Craig J. Bobay is an American judge who has served in Indiana's state courts in Allen County. He has served on the Superior Court since 2013, and held various leadership positions on that court. He also played a key part in establishing and developing Indiana's Commercial Courts, both as a leader in studying and planning for these courts creation and operation in numerous Indiana counties, and in serving as a specialist business court judge himself in Allen's Commercial Court. Before going to law school, he worked for Indiana's Superior Court as an administrator, and was a juvenile probation office.
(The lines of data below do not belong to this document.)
/-! SUPPORT. A word keeps memory canonical: entering it, absorbing its result, its trap, its retirement, and the
shells that every word of a stream runs in. Device memory is written in few places (`State.writePhys` and the
operations on whole frames); each lemma here says that one function of the model leaves it canonical, in the order of
the definitions. -/

namespace Sys2Proof.Machine

theorem absorb_wf {s : State} {c r} (w : Memory.wf s.mem) (w1 : r.Wf) : Memory.wf (s.absorb c r).mem := by
  unfold State.absorb
  split
  · exact ite_wf w w1
  · exact w
  · exact ite_wf w w1
  · exact w
  · exact ite_wf w w1

theorem setJob_wf {s : State} {n j} (w : Memory.wf s.mem) : Memory.wf (s.setJob n j).mem :=
  w

theorem enter_wf {s : State} {c who} (w : Memory.wf s.mem) : Memory.wf (s.enter c who).mem := by
  unfold State.enter
  refine ite_wf w ?_
  split
  · exact w
  · refine ite_wf w (ite_wf w ?_)
    split <;> exact w

theorem rollback_wf {s : State} {c} (w : Memory.wf s.mem) : Memory.wf (s.rollback c).mem :=
  w

theorem modJob_wf {s : State} {n f} (w : Memory.wf s.mem) : Memory.wf (s.modJob n f).mem := by
  unfold State.modJob
  split <;> exact w

theorem modRegs_wf {s : State} {n x slot f} (w : Memory.wf s.mem) : Memory.wf (s.modRegs n x slot f).mem :=
  modJob_wf w

theorem freeCore_wf {s : State} {n j} (w : Memory.wf s.mem) : Memory.wf (s.freeCore n j).mem :=
  foldState_wf ((modCore_accessed ..).mem w) fun _ _ w1 => (modCore_accessed ..).mem w1

theorem abortMember_wf {s : State} {n x r i} (w : Memory.wf s.mem) : Memory.wf (s.abortMember n x r i).mem := by
  unfold State.abortMember
  split
  · exact w
  · exact ite_wf w (setJob_wf ((modCore_accessed ..).mem (freeCore_wf w)))

theorem modPart_wf {s : State} {p f} (w : Memory.wf s.mem) : Memory.wf (s.modPart p f).mem := by
  unfold State.modPart
  split <;> exact w

theorem modLaunch_wf {s : State} {p q f} (w : Memory.wf s.mem) : Memory.wf (s.modLaunch p q f).mem :=
  modPart_wf w

theorem abortAt_wf {s : State} {n core x r} (w : Memory.wf s.mem) : Memory.wf (s.abortAt n core x r).mem := by
  unfold State.abortAt
  split
  · exact w
  · exact modLaunch_wf (foldState_wf w fun _ _ w1 => abortMember_wf w1)

theorem takeTrap_wf {s : State} {n x slot r} (w : Memory.wf s.mem) : Memory.wf (s.takeTrap n x slot r).mem := by
  unfold State.takeTrap
  extract_lets _ s0 s1
  have w1 : Memory.wf s0.mem := ite_wf ((reportUe_accessed ..).mem w) w
  have w2 : Memory.wf s1.mem := modRegs_wf w1
  split
  · exact w2
  · exact ite_wf (abortAt_wf w2) (setJob_wf w2)

theorem raiseAt_wf {s : State} {c r} (w : Memory.wf s.mem) : Memory.wf (s.raiseAt c r).mem := by
  unfold State.raiseAt
  split
  · exact takeTrap_wf w
  · split
    · exact w
    · split
      · exact w
      · split
        · exact takeTrap_wf w
        · exact modJob_wf w
        · exact modJob_wf w

theorem finishWord_wf {s : State} {c sig} (w : Memory.wf s.mem) : Memory.wf (s.finishWord c sig).mem := by
  unfold State.finishWord
  dsimp only
  split
  · exact modRegs_wf w
  · exact modJob_wf (modRegs_wf w)

theorem close_wf {s : State} {sig} (w : Memory.wf s.mem) : Memory.wf (s.close sig).mem := by
  unfold State.close
  split
  · exact w
  · refine ite_wf (rollback_wf w) ?_
    split
    · exact raiseAt_wf (rollback_wf w)
    · exact finishWord_wf w

theorem advance_wf {s : State} (w : Memory.wf s.mem) : Memory.wf s.advance.mem := by
  unfold State.advance
  split <;> exact w

theorem runWord_wf {s : State} {wait sig last body} (w : Memory.wf s.mem)
    (k : ∀ c j t, Memory.wf t.mem → (body c j t).Wf) : NextWf (runWord wait sig last body s) := by
  unfold runWord
  split
  · exact trivial
  · split
    · exact trivial
    · extract_lets s1 s2
      have w1 : Memory.wf s1.mem := ite_wf (absorb_wf w raise_wf) (enter_wf w)
      have w2 : Memory.wf s2.mem := by
        dsimp only [s2]
        split
        · exact w1
        · refine ite_wf w1 ?_
          split
          · exact w1
          · exact absorb_wf w1 (k _ _ _ w1)
      exact ite_wf (close_wf w2) (advance_wf w2)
After law school, he served as a federal judicial clerk before entering the practice of law.

== Judicial service ==
In 2013, after a merit-based selection and screening process, Indiana Governor Mike Pence appointed Bobay to Allen County's Superior Court's civil division, filling the vacancy left by Judge Daniel G. Heath when he changed divisions to replace retiring Judge Stephen M. Sims. Bobay was subsequently elected and reelected in 2014 and 2020. The Allen Superior Court is a trial court of general jurisdiction with civil, criminal, and family relations divisions.

Bobay was elected by the Allen Superior Court’s judges as Chief Judge for the 2016 to 2017 term. He later served as Administrative Judge of the civil division. Among other things as administrative judge, he has been involved with the newly created office of the "Protection Order Specialist," who is to provide technical assistance to those seeking judicial relief and protection from domestic or family abuse, sexual offenses, or stalking.

From 2003 to 2013, Bobay had been a Magistrate in the Allen County Circuit Court, and from 1997 to 2002 he had been a Magistrate in the Allen Superior Court. The circuit court's jurisdiction is expressly limited to felonies involving driving while intoxicated, traffic violations, nonsupport of children, as well as some civil cases, domestic relations cases, paternity and child support cases, mortgage foreclosures, and it includes problem solving courts such as the Veteran's Court. Magistrates in the Superior and Circuit Courts have certain judicial powers, for example in probate, guardianship, and trust matters and matters concerning children in need of services.

As a judge, Bobay has served on the Board of Governors of the Judicial Conference of Indiana. He has served on the Conference's Civil Jury Instructions Committee, Judicial Administration Committee, Problem Solving Courts Committee, Domestic Relations Committee, Jury Rules Committee, and Magistrate Committee. Bobay chaired the committee that rewrote the Appointed Judicial Officers Deskbook for Indiana Judges and Magistrates. He has served as a member of the Indiana Judges Association Board of Managers, the Allen County Bar Association Board of Directors, and Volunteer Lawyers Program of Northeast Indiana Board of Directors.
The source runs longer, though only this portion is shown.